= LISTED RECORDS =
-- ==== Sys2Proof/WellFormed.lean ====
section
/-! DEFINITION. Which instructions are well formed: what a descriptor or a wire pattern can express. -/

namespace Sys2Proof

/-- The longest length, count or list an operand can express (rules R27, R101, D7). -/
def maxLength : Nat := 65535

/-- Well-formedness of the operands: counts fit a `u16` (rule R101), the shift fits an `i8`, the buffer of
writeTxFifo holds at most 65534 bytes (rules R103, R142), a strobe is 0x30..0x3D (rule R89). -/
def Instr.wf : Instr → Bool
  | .init => true
  | .shutdown => true
  | .reset _ => true
  | .configure settings => decide (settings.length ≤ maxLength)
  | .readRegister _ length => decide (length ≤ maxLength)
  | .writeRegister _ bytes => decide (bytes.length ≤ maxLength)
  | .updateRegister _ _ => true
  | .strobe _ => true
  | .idle => true
  | .powerDown => true
  | .transmitArm => true
  | .receiveArm => true
  | .flushRx => true
  | .flushTx => true
  | .getStatus _ _ shiftLR => decide (-128 ≤ shiftLR ∧ shiftLR ≤ 127)
  | .readRxFifo => true
  | .writeTxFifo bytes => decide (bytes.length + 1 ≤ maxLength)
  | .resolveFifoError => true
  | .setAddress _ => true
  | .getAddress _ => true
  | .wireWriteSingleNormal _ => true
  | .wireWriteBurstNormal _ => true
  | .wireReadSingleNormal _ => true
  | .wireReadBurstNormal _ => true
  | .wireWriteSingleExtended _ => true
  | .wireWriteBurstExtended _ => true
  | .wireReadSingleExtended _ => true
  | .wireReadBurstExtended _ => true
  | .wireStrobe c => decide (c ≤ 13#4)
  | .wireFifoReadSingle => true
  | .wireFifoReadBurst => true
  | .wireFifoWriteBurst => true
  | .wireFifoWriteSingle => true
  | .wireDummy => true

end Sys2Proof
end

= TASK PROMPT =
Copy out every line of the records that the string "bytes" appears in.

= OUTPUT FOR THIS EXERCISE =
writeTxFifo holds at most 65534 bytes (rules R103, R142), a strobe is 0x30..0x3D (rule R89). -/
  | .writeRegister _ bytes => decide (bytes.length ≤ maxLength)
  | .writeTxFifo bytes => decide (bytes.length + 1 ≤ maxLength)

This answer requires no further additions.